### ABOUT THIS TASK
Only lines holding "volatile" are wanted; copy each of them from the records below.

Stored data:
-- ==== Sys2Proof/Machine/ObjTable.lean ====
section
/-! DEFINITION. The dictionary's objects, one row for each row of the object tables of 02 to 19, chapter by chapter: index,
first and last subindex, number of ports and their index step, type, access, role, default, range, when it takes effect,
group and its step per port, item. -/

namespace Sys2Proof.Machine

/-- Objects of chapter 02, part A. -/
def objsIdentA : List ObjRow := [
  ⟨0x1000, 0, 0, 1, 1, .u 4, .ro, .observer, 0x71128, .any, .none, 255, 0, .one⟩,
  ⟨0x1002, 0, 0, 1, 1, .u 4, .ro, .observer, 0, .any, .none, 255, 0, .one⟩,
  ⟨0x1008, 0, 0, 1, 1, .u 1, .rw, .utility, 0, .rng 0 2, .nextReset, 255, 0, .one⟩,
  ⟨0x1009, 0, 0, 1, 1, .vstr 8, .ro, .observer, 0, .any, .none, 255, 0, .one⟩,
  ⟨0x100A, 0, 0, 1, 1, .vstr 32, .ro, .observer, 0, .any, .none, 255, 0, .one⟩,
  ⟨0x100B, 0, 0, 1, 1, .vstr 32, .ro, .observer, 0, .any, .none, 255, 0, .one⟩,
  ⟨0x100C, 0, 0, 1, 1, .vstr 32, .ro, .observer, 0, .any, .none, 255, 0, .one⟩,
  ⟨0x1011, 1, 1, 1, 1, .u 4, .cmd, .utility, 0, .any, .nextReset, 255, 0, .one⟩,
  ⟨0x1018, 0, 0, 1, 1, .u 1, .ro, .observer, 4, .any, .none, 255, 0, .one⟩,
  ⟨0x1018, 1, 1, 1, 1, .u 4, .ro, .observer, 0x58C, .any, .none, 255, 0, .one⟩,
  ⟨0x1018, 2, 2, 1, 1, .u 4, .ro, .observer, 0x7128, .any, .none, 255, 0, .one⟩,
  ⟨0x1018, 3, 3, 1, 1, .u 4, .ro, .observer, 176, .any, .none, 255, 0, .one⟩,
  ⟨0x1018, 4, 4, 1, 1, .u 4, .ro, .observer, 0, .any, .none, 255, 0, .one⟩,
  ⟨0x1020, 0, 0, 1, 1, .oct 16 16, .ro, .observer, 0, .any, .none, 255, 0, .one⟩,
  ⟨0x1021, 0, 0, 1, 1, .oct 33 33, .wo, .observer, 33, .any, .immediate, 255, 0, .one⟩,
  ⟨0x1022, 0, 0, 1, 1, .u 1, .ro, .observer, 1, .any, .none, 255, 0, .one⟩,
  ⟨0x1023, 0, 0, 1, 1, .u 2, .rw, .utility, 60, .rng (10) (3600), .immediate, 255, 0, .one⟩,
  ⟨0x1030, 1, 1, 1, 1, .u 2, .rws, .utility, 0x1634, .rng 1 65535, .commit, 0, 0, .one⟩,
  ⟨0x1030, 2, 2, 1, 1, .u 1, .rws, .utility, 16, .rng (0) (32), .commit, 0, 0, .one⟩,
  ⟨0x1040, 1, 1, 1, 1, .u 1, .rws, .installer, 32, .rng (1) (127), .commit, 0, 0, .one⟩,
  ⟨0x1040, 2, 2, 1, 1, .u 4, .rws, .installer, 0x7A120, .one [500000, 1000000], .commit, 0, 0, .one⟩,
  ⟨0x1040, 3, 3, 1, 1, .u 4, .rws, .installer, 0x1E8480, .one [2000000, 4000000, 5000000], .commit, 0, 0, .one⟩,
  ⟨0x1040, 4, 4, 1, 1, .u 2, .rws, .installer, 0x3E8, .rng (100) (10000), .commit, 0, 0, .one⟩,
  ⟨0x1050, 1, 1, 1, 1, .u 1, .rws, .utility, 8, .rng (0) (32), .commit, 0, 0, .one⟩,
  ⟨0x1060, 1, 1, 1, 1, .u 4, .rws, .installer, 0x4B00, .rng (300) (19200), .commit, 0, 0, .one⟩,
  ⟨0x1060, 2, 2, 1, 1, .u 1, .rws, .utility, 3, .rng (1) (3), .commit, 0, 0, .one⟩,
  ⟨0x1070, 0, 0, 1, 1, .oct 32 32, .ro, .observer, 0, .any, .none, 255, 0, .one⟩,
  ⟨0x1071, 0, 0, 1, 1, .u 4, .ro, .observer, 0, .any, .none, 255, 0, .one⟩,
  ⟨0x1090, 0, 0, 1, 1, .u 4, .rw, .observer, 0xFFFFF, .any, .volatile, 255, 0, .session⟩]

/-- Objects of chapter 02, part B. -/
def objsIdentB : List ObjRow := [
  ⟨0x1F00, 0, 0, 39, 1, .u 1, .ro, .observer, 8, .any, .none, 255, 0, .one⟩,
  ⟨0x1F00, 1, 1, 39, 1, .u 1, .ro, .observer, 0, .any, .none, 255, 0, .one⟩,
  ⟨0x1F00, 2, 2, 39, 1, .u 2, .ro, .observer, 0, .any, .none, 255, 0, .one⟩,
  ⟨0x1F00, 3, 3, 39, 1, .u 2, .cmd, .observer, 0, .any, .immediate, 255, 0, .one⟩,
  ⟨0x1F00, 4, 4, 39, 1, .u 1, .cmd, .observer, 0, .any, .immediate, 255, 0, .one⟩,
  ⟨0x1F00, 5, 5, 39, 1, .time64, .ro, .observer, 0, .any, .none, 255, 0, .one⟩,
  ⟨0x1F00, 6, 6, 39, 1, .u 4, .ro, .observer, 0, .any, .none, 255, 0, .one⟩,
  ⟨0x1F00, 7, 7, 39, 1, .u 1, .ro, .observer, 0, .any, .none, 255, 0, .one⟩,
  ⟨0x1F00, 8, 8, 39, 1, .time64, .ro, .observer, 0, .any, .none, 255, 0, .one⟩]

/-- Objects of chapter 03, part A. -/
def objsTimeA : List ObjRow := [
  ⟨0x3100, 0, 0, 1, 1, .u 1, .ro, .observer, 10, .any, .none, 255, 0, .one⟩,
  ⟨0x3100, 1, 1, 1, 1, .i 4, .rws, .installer, 0, .rng (-500000) (500000), .commit, 28, 0, .one⟩,
  ⟨0x3100, 2, 2, 1, 1, .i 4, .rws, .installer, 0, .rng (-500000) (500000), .commit, 28, 0, .one⟩,
  ⟨0x3100, 3, 3, 1, 1, .i 4, .rws, .installer, 0, .rng (-500000) (500000), .commit, 28, 0, .one⟩,
  ⟨0x3100, 4, 4, 1, 1, .u 2, .rws, .installer, 100, .rng (10) (2000), .commit, 28, 0, .one⟩,
  ⟨0x3100, 5, 5, 1, 1, .u 1, .rws, .installer, 50, .one [50, 60], .commit, 28, 0, .one⟩,
  ⟨0x3100, 6, 6, 1, 1, .u 1, .ro, .observer, 0, .any, .none, 255, 0, .one⟩,
  ⟨0x3100, 7, 7, 1, 1, .u 4, .ro, .observer, 0, .any, .none, 255, 0, .one⟩,
  ⟨0x3100, 8, 8, 1, 1, .cyc, .ro, .observer, 0, .any, .none, 255, 0, .one⟩,
  ⟨0x3100, 10, 10, 1, 1, .cyc, .cmd, .utility, 0, .any, .immediate, 255, 0, .one⟩,
  ⟨0x3101, 1, 1, 1, 1, .cyc, .rw, .observer, 0, .any, .volatile, 255, 0, .session⟩,
  ⟨0x3101, 2, 2, 1, 1, .oct 32 32, .ro, .observer, 0, .any, .none, 255, 0, .one⟩,
  ⟨0x3101, 3, 3, 1, 1, .cyc, .ro, .observer, 0, .any, .none, 255, 0, .one⟩,
  ⟨0x3101, 4, 4, 1, 1, .cyc, .ro, .observer, 0, .any, .none, 255, 0, .one⟩,
  ⟨0x3110, 1, 1, 1, 1, .time64, .ro, .observer, 0, .any, .none, 255, 0, .one⟩,
  ⟨0x3110, 2, 2, 1, 1, .u 1, .rws, .utility, 1, .rng 1 2, .commit, 28, 0, .one⟩,
  ⟨0x3110, 3, 3, 1, 1, .u 1, .rws, .utility, 1, .rng 1 3, .commit, 28, 0, .one⟩,
  ⟨0x3110, 4, 4, 1, 1, .u 2, .rws, .utility, 100, .rng (1) (500), .commit, 28, 0, .one⟩,
  ⟨0x3110, 5, 5, 1, 1, .u 4, .rws, .utility, 0, .rng (0) (3600000), .commit, 28, 0, .one⟩,
  ⟨0x3110, 6, 6, 1, 1, .u 4, .rws, .utility, 0xC350, .rng (1000) (1000000000), .commit, 28, 0, .one⟩,
  ⟨0x3110, 7, 7, 1, 1, .u 4, .rws, .utility, 0x8000, .rng (1) (65536), .commit, 28, 0, .one⟩,
  ⟨0x3110, 8, 8, 1, 1, .u 4, .rws, .utility, 0x2000, .rng (0) (65536), .commit, 28, 0, .one⟩,
  ⟨0x3110, 9, 9, 1, 1, .u 1, .ro, .observer, 0, .any, .none, 255, 0, .one⟩,
  ⟨0x3110, 10, 10, 1, 1, .i 8, .ro, .observer, 0, .any, .none, 255, 0, .one⟩,
  ⟨0x3110, 11, 11, 1, 1, .i 4, .ro, .observer, 0, .any, .none, 255, 0, .one⟩,
  ⟨0x3110, 12, 12, 1, 1, .u 4, .ro, .observer, 0, .any, .none, 255, 0, .one⟩,
  ⟨0x3110, 13, 13, 1, 1, .u 4, .ro, .observer, 0, .any, .none, 255, 0, .one⟩,
  ⟨0x3110, 14, 14, 1, 1, .i 2, .rws, .utility, 37, .rng (0) (255), .commit, 28, 0, .one⟩,
  ⟨0x3110, 15, 15, 1, 1, .i 2, .rws, .utility, 0, .mul (-720) (840) 15, .commit, 28, 0, .one⟩,
  ⟨0x3111, 1, 1, 1, 1, .u 1, .rws, .utility, 0, .any, .commit, 25, 0, .one⟩]

/-- Objects of chapter 03, part B. -/
def objsTimeB : List ObjRow := [
  ⟨0x3111, 2, 2, 1, 1, .u 1, .rws, .utility, 128, .any, .commit, 25, 0, .one⟩,
  ⟨0x3111, 3, 3, 1, 1, .u 1, .rws, .utility, 128, .any, .commit, 25, 0, .one⟩,
  ⟨0x3111, 4, 4, 1, 1, .bool, .rws, .utility, 1, .any, .commit, 25, 0, .one⟩,
  ⟨0x3112, 1, 1, 1, 1, .u 2, .rws, .installer, 100, .rng (0) (900), .commit, 28, 0, .one⟩,
  ⟨0x3200, 0, 0, 1, 1, .u 1, .ro, .observer, 11, .any, .none, 255, 0, .one⟩,
  ⟨0x3200, 1, 3, 1, 1, .bcd, .ro, .observer, 0, .any, .none, 255, 0, .one⟩,
  ⟨0x3200, 4, 4, 1, 1, .u 1, .ro, .observer, 0, .any, .none, 255, 0, .one⟩,
  ⟨0x3200, 5, 8, 1, 1, .bcd, .ro, .observer, 0, .any, .none, 255, 0, .one⟩,
  ⟨0x3200, 9, 9, 1, 1, .u 2, .ro, .observer, 0, .any, .none, 255, 0, .one⟩,
  ⟨0x3200, 10, 10, 1, 1, .u 2, .ro, .observer, 0, .any, .none, 255, 0, .one⟩,
  ⟨0x3200, 11, 11, 1, 1, .oct 10 10, .ro, .observer, 0, .any, .none, 255, 0, .one⟩,
  ⟨0x3201, 0, 0, 1, 1, .oct 7 7, .cmd, .installer, 7, .any, .immediate, 255, 0, .one⟩,
  ⟨0x3202, 0, 0, 1, 1, .i 2, .cmd, .installer, 0, .any, .immediate, 255, 0, .one⟩,
  ⟨0x3203, 0, 0, 1, 1, .u 1, .rws, .utility, 2, .rng (0) (2), .commit, 28, 0, .one⟩,
  ⟨0x3204, 1, 1, 1, 1, .i 4, .ro, .observer, 0, .any, .none, 255, 0, .one⟩,
  ⟨0x3204, 2, 2, 1, 1, .i 2, .ro, .observer, 0, .any, .none, 255, 0, .one⟩,
  ⟨0x3204, 3, 3, 1, 1, .u 2, .ro, .observer, 0, .any, .none, 255, 0, .one⟩,
  ⟨0x3204, 4, 4, 1, 1, .empty, .cmd, .utility, 0, .any, .immediate, 255, 0, .one⟩]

### TASK SOLUTION
  ⟨0x1090, 0, 0, 1, 1, .u 4, .rw, .observer, 0xFFFFF, .any, .volatile, 255, 0, .session⟩]
  ⟨0x3101, 1, 1, 1, 1, .cyc, .rw, .observer, 0, .any, .volatile, 255, 0, .session⟩,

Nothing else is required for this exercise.